● TASK STATEMENT
Copy each line below in which the string "jeqHandler" appears.
• • •
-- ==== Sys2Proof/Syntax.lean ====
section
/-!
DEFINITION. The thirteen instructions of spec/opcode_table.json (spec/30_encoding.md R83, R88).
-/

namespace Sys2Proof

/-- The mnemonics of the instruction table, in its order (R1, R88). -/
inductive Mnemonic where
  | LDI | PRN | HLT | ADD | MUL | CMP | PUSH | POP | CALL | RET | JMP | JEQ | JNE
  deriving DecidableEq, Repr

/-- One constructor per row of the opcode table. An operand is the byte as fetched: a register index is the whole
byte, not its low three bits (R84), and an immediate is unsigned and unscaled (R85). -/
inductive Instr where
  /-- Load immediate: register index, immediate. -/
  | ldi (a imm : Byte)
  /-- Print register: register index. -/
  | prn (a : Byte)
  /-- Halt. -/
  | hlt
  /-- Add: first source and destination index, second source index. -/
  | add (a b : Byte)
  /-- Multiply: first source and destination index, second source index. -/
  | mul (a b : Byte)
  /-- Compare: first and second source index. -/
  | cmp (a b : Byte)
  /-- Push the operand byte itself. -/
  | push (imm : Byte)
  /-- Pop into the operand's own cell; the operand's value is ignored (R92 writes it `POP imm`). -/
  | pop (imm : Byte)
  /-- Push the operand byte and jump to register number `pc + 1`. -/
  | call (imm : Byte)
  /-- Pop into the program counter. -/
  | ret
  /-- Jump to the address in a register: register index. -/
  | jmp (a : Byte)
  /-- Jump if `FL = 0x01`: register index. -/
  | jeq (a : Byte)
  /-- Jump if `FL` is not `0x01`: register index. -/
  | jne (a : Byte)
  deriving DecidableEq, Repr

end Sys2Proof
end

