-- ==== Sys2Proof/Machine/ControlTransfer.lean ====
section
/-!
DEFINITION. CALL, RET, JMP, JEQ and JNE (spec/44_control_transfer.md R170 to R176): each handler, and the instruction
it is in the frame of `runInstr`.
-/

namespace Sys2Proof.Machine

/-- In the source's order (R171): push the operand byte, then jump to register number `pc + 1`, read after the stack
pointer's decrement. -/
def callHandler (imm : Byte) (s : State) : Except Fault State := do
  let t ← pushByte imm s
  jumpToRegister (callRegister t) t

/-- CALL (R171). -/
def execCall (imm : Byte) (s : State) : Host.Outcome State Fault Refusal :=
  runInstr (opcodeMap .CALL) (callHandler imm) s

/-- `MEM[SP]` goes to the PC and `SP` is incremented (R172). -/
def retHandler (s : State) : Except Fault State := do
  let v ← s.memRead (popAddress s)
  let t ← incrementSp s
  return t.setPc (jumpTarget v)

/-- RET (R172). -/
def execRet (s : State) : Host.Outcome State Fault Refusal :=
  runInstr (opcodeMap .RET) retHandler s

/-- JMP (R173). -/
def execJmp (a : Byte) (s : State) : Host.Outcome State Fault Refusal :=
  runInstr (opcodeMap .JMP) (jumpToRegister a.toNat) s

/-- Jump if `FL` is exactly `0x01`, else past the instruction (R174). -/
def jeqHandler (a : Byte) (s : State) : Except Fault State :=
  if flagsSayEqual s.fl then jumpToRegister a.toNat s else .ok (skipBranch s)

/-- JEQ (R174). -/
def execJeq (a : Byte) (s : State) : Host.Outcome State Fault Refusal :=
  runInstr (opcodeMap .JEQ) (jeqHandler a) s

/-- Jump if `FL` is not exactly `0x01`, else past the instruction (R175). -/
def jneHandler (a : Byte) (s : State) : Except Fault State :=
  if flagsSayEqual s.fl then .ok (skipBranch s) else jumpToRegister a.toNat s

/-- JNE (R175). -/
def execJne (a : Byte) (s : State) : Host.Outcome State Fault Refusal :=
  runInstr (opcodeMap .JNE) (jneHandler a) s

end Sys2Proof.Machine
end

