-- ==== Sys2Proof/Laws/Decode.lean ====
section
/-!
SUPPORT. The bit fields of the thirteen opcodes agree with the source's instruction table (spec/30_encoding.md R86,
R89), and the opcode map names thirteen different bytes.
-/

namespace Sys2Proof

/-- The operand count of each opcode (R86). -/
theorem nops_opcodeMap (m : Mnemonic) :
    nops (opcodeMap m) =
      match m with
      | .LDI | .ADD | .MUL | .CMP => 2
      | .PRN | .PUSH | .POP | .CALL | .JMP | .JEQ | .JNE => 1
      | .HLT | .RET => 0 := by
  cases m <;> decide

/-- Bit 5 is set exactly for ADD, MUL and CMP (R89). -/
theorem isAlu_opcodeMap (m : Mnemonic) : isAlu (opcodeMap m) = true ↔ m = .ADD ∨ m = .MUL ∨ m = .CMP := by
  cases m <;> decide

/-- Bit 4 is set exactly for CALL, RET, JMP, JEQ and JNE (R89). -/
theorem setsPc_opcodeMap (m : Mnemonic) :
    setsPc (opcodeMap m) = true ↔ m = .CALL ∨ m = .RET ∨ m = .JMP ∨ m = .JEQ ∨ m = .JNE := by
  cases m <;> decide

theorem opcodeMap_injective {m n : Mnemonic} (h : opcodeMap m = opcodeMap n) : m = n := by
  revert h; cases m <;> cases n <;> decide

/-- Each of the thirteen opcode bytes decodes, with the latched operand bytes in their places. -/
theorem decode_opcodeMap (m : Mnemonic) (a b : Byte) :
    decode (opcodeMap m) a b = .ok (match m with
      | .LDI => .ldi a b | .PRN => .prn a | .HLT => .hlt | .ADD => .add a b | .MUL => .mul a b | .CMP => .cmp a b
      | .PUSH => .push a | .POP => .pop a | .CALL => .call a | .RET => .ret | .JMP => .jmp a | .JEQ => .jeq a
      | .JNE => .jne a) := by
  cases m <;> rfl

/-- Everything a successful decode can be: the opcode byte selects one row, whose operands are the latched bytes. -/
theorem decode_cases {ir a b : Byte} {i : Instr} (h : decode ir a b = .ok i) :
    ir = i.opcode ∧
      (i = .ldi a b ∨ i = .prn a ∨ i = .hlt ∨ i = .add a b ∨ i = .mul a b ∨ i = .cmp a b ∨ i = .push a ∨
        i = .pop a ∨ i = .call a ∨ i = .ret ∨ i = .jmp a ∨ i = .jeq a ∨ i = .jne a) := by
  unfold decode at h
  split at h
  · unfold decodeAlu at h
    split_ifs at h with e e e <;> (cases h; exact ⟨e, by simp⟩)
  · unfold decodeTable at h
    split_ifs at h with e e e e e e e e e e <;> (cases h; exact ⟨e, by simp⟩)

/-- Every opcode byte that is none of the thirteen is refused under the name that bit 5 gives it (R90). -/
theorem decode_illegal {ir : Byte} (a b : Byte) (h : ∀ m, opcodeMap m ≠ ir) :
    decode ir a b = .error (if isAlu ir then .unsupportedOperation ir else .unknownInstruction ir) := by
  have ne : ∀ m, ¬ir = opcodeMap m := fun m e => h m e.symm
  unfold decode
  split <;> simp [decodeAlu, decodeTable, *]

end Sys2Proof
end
• • •
● FINAL ANSWER
def jeqHandler (a : Byte) (s : State) : Except Fault State :=
  runInstr (opcodeMap .JEQ) (jeqHandler a) s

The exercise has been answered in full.